• Problem statement
Take the entries below and print only the lines from the one with "tl : Nat := 16" through the one with "lockedVisit : Bool := false", exactly as they stand, both ends included.

• Data

------------------------------------------------------------------------

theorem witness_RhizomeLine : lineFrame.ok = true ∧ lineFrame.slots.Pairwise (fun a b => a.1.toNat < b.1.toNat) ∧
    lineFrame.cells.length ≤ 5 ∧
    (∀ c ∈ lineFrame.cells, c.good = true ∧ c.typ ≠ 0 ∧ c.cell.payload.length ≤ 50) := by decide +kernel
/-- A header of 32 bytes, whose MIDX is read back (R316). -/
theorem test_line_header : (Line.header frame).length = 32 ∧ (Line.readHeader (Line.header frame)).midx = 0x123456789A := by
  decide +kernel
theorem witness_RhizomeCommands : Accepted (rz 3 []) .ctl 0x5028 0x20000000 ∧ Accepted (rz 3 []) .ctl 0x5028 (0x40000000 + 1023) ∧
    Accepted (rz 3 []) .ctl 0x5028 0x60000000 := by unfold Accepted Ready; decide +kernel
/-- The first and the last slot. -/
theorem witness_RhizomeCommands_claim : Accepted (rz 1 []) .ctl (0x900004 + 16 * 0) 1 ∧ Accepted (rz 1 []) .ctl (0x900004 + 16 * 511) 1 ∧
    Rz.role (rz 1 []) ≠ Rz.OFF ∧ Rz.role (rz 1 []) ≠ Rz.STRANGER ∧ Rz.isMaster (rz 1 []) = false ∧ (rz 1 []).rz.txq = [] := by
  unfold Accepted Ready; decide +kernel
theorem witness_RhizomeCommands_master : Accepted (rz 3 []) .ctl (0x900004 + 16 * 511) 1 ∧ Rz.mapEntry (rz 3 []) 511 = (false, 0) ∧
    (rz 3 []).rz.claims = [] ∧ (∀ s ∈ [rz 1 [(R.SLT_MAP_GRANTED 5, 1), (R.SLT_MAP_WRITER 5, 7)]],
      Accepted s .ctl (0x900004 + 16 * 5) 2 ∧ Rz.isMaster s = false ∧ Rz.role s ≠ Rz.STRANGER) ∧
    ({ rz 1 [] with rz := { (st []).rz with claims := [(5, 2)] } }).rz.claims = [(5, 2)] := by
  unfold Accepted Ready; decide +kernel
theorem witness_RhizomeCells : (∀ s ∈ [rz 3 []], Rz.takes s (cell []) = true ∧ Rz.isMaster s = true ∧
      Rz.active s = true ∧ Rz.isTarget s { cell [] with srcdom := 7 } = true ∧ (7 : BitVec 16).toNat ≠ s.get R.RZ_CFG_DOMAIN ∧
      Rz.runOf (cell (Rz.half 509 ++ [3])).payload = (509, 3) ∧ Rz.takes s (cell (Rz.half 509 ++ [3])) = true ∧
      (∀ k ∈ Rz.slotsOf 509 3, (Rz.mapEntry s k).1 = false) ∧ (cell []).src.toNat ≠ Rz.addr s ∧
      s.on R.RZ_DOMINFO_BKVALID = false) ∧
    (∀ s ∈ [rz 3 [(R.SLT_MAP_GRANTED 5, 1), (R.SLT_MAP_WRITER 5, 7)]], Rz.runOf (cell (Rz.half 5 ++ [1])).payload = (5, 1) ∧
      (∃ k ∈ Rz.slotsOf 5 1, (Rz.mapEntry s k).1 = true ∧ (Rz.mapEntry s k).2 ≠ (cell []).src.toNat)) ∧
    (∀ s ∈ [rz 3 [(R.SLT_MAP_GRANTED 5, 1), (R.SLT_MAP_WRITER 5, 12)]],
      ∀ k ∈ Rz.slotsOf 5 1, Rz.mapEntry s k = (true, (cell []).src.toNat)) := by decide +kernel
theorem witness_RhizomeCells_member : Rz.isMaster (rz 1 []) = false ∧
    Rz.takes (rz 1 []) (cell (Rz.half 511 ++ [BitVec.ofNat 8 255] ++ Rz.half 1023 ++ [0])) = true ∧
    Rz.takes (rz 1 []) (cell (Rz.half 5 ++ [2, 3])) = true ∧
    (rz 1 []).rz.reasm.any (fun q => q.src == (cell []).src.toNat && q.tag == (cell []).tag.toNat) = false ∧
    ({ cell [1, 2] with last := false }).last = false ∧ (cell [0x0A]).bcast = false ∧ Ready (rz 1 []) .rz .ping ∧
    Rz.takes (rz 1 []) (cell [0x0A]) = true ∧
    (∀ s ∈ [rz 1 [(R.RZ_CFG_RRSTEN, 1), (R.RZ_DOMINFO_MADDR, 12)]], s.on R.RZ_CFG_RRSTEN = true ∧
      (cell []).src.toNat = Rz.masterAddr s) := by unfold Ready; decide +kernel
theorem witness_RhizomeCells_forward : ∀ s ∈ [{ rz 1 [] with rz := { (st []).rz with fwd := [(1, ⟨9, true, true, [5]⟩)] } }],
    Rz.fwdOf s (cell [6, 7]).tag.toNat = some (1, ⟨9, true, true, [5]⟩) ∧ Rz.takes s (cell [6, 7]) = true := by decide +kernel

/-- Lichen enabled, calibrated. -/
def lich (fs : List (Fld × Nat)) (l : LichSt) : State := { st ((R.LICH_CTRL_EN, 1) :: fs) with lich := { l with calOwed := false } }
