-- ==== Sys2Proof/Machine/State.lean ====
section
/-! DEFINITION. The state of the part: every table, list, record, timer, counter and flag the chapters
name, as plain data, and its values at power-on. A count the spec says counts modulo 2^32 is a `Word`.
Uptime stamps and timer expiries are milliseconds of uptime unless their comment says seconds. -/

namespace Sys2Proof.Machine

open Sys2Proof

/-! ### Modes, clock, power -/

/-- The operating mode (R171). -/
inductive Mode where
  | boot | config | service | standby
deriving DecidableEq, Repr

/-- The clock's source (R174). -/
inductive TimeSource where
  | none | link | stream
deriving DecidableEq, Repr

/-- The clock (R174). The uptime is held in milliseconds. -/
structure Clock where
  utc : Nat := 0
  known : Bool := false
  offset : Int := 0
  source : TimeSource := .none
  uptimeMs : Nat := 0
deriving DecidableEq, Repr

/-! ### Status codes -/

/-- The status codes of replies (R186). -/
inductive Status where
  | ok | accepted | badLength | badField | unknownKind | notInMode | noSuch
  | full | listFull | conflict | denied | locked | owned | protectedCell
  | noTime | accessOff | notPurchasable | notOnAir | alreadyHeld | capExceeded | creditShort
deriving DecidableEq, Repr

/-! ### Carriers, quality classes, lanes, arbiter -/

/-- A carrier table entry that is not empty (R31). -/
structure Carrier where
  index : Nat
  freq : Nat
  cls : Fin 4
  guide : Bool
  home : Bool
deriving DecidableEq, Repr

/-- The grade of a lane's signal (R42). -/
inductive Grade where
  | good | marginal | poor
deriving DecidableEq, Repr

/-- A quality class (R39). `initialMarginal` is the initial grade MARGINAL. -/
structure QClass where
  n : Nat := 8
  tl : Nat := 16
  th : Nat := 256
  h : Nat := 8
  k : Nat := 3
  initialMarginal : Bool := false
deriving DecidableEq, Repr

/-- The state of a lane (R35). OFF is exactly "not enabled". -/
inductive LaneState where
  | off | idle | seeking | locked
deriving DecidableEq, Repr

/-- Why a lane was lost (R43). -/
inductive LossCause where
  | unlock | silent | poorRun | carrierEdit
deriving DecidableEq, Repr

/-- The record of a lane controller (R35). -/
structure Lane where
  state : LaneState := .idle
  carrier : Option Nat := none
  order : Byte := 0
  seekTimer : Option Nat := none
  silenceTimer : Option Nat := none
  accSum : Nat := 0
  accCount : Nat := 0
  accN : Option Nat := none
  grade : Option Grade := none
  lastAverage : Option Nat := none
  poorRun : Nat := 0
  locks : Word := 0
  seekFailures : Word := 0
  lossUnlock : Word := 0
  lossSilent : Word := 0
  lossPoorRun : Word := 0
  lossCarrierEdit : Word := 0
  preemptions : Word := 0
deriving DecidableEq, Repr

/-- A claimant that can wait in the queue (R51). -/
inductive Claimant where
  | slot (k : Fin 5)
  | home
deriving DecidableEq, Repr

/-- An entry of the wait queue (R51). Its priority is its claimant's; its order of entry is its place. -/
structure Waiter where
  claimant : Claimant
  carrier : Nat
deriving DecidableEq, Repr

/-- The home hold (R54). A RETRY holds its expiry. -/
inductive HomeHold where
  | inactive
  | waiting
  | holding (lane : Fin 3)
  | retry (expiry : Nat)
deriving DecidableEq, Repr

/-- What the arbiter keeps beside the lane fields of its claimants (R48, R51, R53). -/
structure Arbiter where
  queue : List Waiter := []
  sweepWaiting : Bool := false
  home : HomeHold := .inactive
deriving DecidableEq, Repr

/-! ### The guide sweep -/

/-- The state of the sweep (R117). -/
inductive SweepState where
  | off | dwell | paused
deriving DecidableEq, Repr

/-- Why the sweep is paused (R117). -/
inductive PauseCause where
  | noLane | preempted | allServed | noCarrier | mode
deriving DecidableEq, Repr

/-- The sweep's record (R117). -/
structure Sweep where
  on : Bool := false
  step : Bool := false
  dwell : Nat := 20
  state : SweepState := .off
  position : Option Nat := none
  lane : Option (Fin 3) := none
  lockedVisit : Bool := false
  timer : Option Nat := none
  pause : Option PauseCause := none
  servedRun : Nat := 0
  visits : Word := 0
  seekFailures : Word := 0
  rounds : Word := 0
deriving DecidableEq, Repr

------------------------------------------------------------------------

• Your response
  tl : Nat := 16
  th : Nat := 256
  h : Nat := 8
  k : Nat := 3
  initialMarginal : Bool := false
deriving DecidableEq, Repr

/-- The state of a lane (R35). OFF is exactly "not enabled". -/
inductive LaneState where
  | off | idle | seeking | locked
deriving DecidableEq, Repr

/-- Why a lane was lost (R43). -/
inductive LossCause where
  | unlock | silent | poorRun | carrierEdit
deriving DecidableEq, Repr

/-- The record of a lane controller (R35). -/
structure Lane where
  state : LaneState := .idle
  carrier : Option Nat := none
  order : Byte := 0
  seekTimer : Option Nat := none
  silenceTimer : Option Nat := none
  accSum : Nat := 0
  accCount : Nat := 0
  accN : Option Nat := none
  grade : Option Grade := none
  lastAverage : Option Nat := none
  poorRun : Nat := 0
  locks : Word := 0
  seekFailures : Word := 0
  lossUnlock : Word := 0
  lossSilent : Word := 0
  lossPoorRun : Word := 0
  lossCarrierEdit : Word := 0
  preemptions : Word := 0
deriving DecidableEq, Repr

/-- A claimant that can wait in the queue (R51). -/
inductive Claimant where
  | slot (k : Fin 5)
  | home
deriving DecidableEq, Repr

/-- An entry of the wait queue (R51). Its priority is its claimant's; its order of entry is its place. -/
structure Waiter where
  claimant : Claimant
  carrier : Nat
deriving DecidableEq, Repr

/-- The home hold (R54). A RETRY holds its expiry. -/
inductive HomeHold where
  | inactive
  | waiting
  | holding (lane : Fin 3)
  | retry (expiry : Nat)
deriving DecidableEq, Repr

/-- What the arbiter keeps beside the lane fields of its claimants (R48, R51, R53). -/
structure Arbiter where
  queue : List Waiter := []
  sweepWaiting : Bool := false
  home : HomeHold := .inactive
deriving DecidableEq, Repr

/-! ### The guide sweep -/

/-- The state of the sweep (R117). -/
inductive SweepState where
  | off | dwell | paused
deriving DecidableEq, Repr

/-- Why the sweep is paused (R117). -/
inductive PauseCause where
  | noLane | preempted | allServed | noCarrier | mode
deriving DecidableEq, Repr

/-- The sweep's record (R117). -/
structure Sweep where
  on : Bool := false
  step : Bool := false
  dwell : Nat := 20
  state : SweepState := .off
  position : Option Nat := none
  lane : Option (Fin 3) := none
  lockedVisit : Bool := false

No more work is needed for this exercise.